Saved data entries
------------------------------------------------------------
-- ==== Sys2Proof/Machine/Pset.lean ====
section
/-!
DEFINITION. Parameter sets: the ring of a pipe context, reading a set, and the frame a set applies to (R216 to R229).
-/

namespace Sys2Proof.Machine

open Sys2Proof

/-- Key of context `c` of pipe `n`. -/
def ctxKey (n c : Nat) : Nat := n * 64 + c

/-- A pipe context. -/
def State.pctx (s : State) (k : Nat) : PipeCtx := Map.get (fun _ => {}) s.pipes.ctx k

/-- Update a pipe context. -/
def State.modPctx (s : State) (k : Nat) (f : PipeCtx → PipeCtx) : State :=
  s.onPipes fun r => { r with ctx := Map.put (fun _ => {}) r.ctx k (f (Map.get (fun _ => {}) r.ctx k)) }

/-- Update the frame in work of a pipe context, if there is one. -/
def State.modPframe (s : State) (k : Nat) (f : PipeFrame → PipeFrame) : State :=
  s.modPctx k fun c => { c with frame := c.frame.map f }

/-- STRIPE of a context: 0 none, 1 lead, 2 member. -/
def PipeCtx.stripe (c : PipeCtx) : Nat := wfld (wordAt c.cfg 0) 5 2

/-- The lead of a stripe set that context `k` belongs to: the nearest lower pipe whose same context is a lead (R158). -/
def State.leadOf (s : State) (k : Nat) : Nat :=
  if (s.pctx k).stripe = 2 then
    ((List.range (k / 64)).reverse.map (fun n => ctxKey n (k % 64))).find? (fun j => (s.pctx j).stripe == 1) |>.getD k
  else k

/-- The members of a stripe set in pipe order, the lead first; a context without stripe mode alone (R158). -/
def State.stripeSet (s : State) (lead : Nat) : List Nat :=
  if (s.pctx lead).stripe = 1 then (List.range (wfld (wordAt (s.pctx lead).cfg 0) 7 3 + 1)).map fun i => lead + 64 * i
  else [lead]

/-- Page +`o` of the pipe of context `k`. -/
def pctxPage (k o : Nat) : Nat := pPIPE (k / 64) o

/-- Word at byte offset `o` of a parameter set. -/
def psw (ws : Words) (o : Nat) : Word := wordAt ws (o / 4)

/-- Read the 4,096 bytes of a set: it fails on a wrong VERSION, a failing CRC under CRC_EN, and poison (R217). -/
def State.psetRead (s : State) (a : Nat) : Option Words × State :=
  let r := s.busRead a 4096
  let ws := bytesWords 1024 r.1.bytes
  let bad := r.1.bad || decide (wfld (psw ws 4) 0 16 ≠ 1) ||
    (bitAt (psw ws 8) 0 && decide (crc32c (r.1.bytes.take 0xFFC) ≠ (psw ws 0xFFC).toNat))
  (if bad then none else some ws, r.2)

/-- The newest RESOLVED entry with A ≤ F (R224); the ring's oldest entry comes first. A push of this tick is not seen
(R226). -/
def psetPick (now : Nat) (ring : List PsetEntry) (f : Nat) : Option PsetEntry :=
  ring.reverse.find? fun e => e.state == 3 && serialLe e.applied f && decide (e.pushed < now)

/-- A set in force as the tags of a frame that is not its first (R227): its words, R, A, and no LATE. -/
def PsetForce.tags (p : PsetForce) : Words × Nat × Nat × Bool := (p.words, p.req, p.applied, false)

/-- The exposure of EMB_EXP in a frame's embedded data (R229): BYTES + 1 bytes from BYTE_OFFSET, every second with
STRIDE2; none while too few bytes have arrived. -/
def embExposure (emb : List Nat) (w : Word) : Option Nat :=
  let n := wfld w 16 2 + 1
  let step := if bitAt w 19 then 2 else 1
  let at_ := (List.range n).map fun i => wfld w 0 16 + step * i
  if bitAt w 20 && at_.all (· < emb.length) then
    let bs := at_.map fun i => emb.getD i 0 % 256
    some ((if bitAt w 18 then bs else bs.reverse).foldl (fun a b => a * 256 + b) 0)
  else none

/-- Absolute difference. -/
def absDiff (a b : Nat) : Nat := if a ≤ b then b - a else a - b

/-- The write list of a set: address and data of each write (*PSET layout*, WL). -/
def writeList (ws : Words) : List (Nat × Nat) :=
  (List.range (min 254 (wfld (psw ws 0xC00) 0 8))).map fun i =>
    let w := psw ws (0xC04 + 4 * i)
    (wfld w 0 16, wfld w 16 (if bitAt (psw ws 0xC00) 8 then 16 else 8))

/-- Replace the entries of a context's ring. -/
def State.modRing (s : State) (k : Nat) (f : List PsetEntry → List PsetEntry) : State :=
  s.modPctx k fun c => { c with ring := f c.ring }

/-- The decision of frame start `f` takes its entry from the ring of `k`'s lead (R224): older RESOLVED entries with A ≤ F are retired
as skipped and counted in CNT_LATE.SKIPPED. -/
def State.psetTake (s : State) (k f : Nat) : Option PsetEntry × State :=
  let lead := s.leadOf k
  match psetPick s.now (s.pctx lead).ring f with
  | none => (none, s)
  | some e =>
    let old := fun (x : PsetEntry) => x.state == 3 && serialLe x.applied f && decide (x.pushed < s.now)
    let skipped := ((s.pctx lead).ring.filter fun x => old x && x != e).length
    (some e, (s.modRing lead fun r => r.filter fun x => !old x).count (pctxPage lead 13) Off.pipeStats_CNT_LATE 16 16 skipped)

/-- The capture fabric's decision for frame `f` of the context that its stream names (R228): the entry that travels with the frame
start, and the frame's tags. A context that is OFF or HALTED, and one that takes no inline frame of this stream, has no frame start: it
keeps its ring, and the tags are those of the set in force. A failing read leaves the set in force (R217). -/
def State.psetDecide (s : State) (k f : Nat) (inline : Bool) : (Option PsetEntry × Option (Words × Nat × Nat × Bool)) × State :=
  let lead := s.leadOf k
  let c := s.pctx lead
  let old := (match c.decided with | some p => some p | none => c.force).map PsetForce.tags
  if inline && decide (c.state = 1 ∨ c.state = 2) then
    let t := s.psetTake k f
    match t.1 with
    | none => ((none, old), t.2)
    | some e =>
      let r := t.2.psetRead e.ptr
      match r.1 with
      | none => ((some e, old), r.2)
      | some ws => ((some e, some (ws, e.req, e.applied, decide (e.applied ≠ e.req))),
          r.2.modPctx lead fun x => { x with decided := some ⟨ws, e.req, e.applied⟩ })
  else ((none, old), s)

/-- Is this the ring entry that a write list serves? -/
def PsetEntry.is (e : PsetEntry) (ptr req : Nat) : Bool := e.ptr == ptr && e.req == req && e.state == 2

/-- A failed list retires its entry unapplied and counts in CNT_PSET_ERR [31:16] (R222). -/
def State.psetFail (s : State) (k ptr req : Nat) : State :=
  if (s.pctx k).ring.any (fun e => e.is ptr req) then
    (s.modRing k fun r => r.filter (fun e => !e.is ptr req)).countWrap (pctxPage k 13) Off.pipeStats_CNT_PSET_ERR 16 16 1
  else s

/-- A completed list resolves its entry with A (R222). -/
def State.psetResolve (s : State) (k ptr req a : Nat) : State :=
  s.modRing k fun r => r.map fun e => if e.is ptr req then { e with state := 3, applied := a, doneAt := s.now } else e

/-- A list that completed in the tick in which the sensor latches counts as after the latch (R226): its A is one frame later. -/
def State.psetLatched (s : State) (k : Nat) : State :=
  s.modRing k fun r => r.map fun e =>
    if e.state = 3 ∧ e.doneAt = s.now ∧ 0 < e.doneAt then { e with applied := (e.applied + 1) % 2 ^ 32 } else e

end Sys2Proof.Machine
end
------------------------------------------------------------
* **To do**:
The response must hold only the lines above from the line with "STRIDE2; none while" through the line with "def State.modRing (s", each copied exactly, both ends kept.

* **Response to the task**:
STRIDE2; none while too few bytes have arrived. -/
def embExposure (emb : List Nat) (w : Word) : Option Nat :=
  let n := wfld w 16 2 + 1
  let step := if bitAt w 19 then 2 else 1
  let at_ := (List.range n).map fun i => wfld w 0 16 + step * i
  if bitAt w 20 && at_.all (· < emb.length) then
    let bs := at_.map fun i => emb.getD i 0 % 256
    some ((if bitAt w 18 then bs else bs.reverse).foldl (fun a b => a * 256 + b) 0)
  else none

/-- Absolute difference. -/
def absDiff (a b : Nat) : Nat := if a ≤ b then b - a else a - b

/-- The write list of a set: address and data of each write (*PSET layout*, WL). -/
def writeList (ws : Words) : List (Nat × Nat) :=
  (List.range (min 254 (wfld (psw ws 0xC00) 0 8))).map fun i =>
    let w := psw ws (0xC04 + 4 * i)
    (wfld w 0 16, wfld w 16 (if bitAt (psw ws 0xC00) 8 then 16 else 8))

/-- Replace the entries of a context's ring. -/
def State.modRing (s : State) (k : Nat) (f : List PsetEntry → List PsetEntry) : State :=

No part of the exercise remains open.